Exploring novel strategies of oncolytic viruses and gut microbiota to enhance CAR-T cell therapy for colorectal cancer.

作者信息

Yi Jia, Quji Sangmu, Guo Luxuan, Chai Zhongqiu, Kong Xianbin, Meng Jingyan

机构信息

College of Traditional Chinese Medicine, Tianjin University of Traditional Chinese Medicine, No.10 Poyang Lake Road, Jinghai District, Tianjin 301617, China; Tianjin Key Laboratory of Modern Chinese Medicine Theory of Innovation and Application, Tianjin University of Traditional Chinese Medicine, Tianjin 301617, China.

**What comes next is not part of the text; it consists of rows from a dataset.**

-- ==== Sys2Proof/Tests/Slice0.lean ====
section
/-! SUPPORT. Tests of the model against the vectors of spec/95_test_vectors.md (cited as V<n>, S<n>, Program A to E) and
words written out from rules R74 to R77, and a witness for every statement that has hypotheses. Expected values are the
spec's. -/

namespace Sys2Proof.Tests

open Sys2Proof.Machine

/-! ### Helpers -/

/-- `N = 1`. -/
def one : ChipCount := ⟨1, by decide⟩

/-- `N = 2`. -/
def two : ChipCount := ⟨2, by decide⟩

/-- `N = 3`. -/
def three : ChipCount := ⟨3, by decide⟩

/-- A block ready for a command, with these numbers in buffer, stages and outputs. -/
def mk (n : ChipCount) (o : BitOrder) (buf stage out : Nat) : State where
  chips := n
  buf := bitsOfNat (8 * n.val) buf
  order := o
  lvl := ⟨false, false, false, true⟩
  oe := true
  initDone := true
  chain := ⟨bitsOfNat (8 * n.val) stage, bitsOfNat (8 * n.val) out⟩
  rsp := none
  trace := []
  host := []
  draws := 0

/-- Buffer, stages and outputs equal. -/
def at1 (o : BitOrder) (v : Nat) : State := mk one o v v v
def at2 (o : BitOrder) (v : Nat) : State := mk two o v v v

/-- A block at hardware reset with this chain and this queue. -/
def atReset1 (stage out : Nat) (host : List HostInput) : State :=
  { hardwareReset (mk one .lsf 0xFF stage out) with host := host }

/-- A field of the next state. -/
def get {α : Type} (f : State → α) : Result → Option α
  | .next s => some (f s)
  | .fault _ => none
  | .refused _ => none

def chainNat (s : State) : Nat × Nat := (natOfBits s.chain.stage, natOfBits s.chain.out)

/-- The bits sent, as the DATA events say. -/
def sent (s : State) : List Bool := (s.trace.filter fun e => e.pin = .data).map PinEvent.level

/-! ### WellFormed: its one check, the pattern's length, for the two commands that have a pattern -/

theorem test_set_pattern_too_long : ¬ (Instr.set 4 0b10000).WellFormed := by decide
theorem test_shift_pattern_too_long : ¬ (Instr.shift 4 0b10000).WellFormed := by decide
theorem test_shift_empty_pattern_not_zero : ¬ (Instr.shift 0 1).WellFormed := by decide
theorem test_set_pattern_longest : (Instr.set 4 0b1111).WellFormed := by decide
theorem test_other_commands_well_formed :
    Instr.clear.WellFormed ∧ Instr.refresh.WellFormed ∧ (Instr.setorder .lsf).WellFormed ∧
      (Instr.setbit 0xFFFF true).WellFormed ∧ (Instr.setbits 0xFFFF 0xFFFF false).WellFormed ∧
      (Instr.shiftstate 0 true).WellFormed ∧ (Instr.shiftonebit false).WellFormed ∧ (Instr.shift 0 0).WellFormed := by
  decide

Department of Anal Medicine, Binhai New Area Hospital of Traditional Chinese Medicine, Fourth Teaching Hospital of Tianjin University of Traditional Chinese Medicine, Tianjin, China.

出版信息

Cell Immunol. 2025 Nov;417:105026. doi: 10.1016/j.cellimm.2025.105026. Epub 2025 Sep 13.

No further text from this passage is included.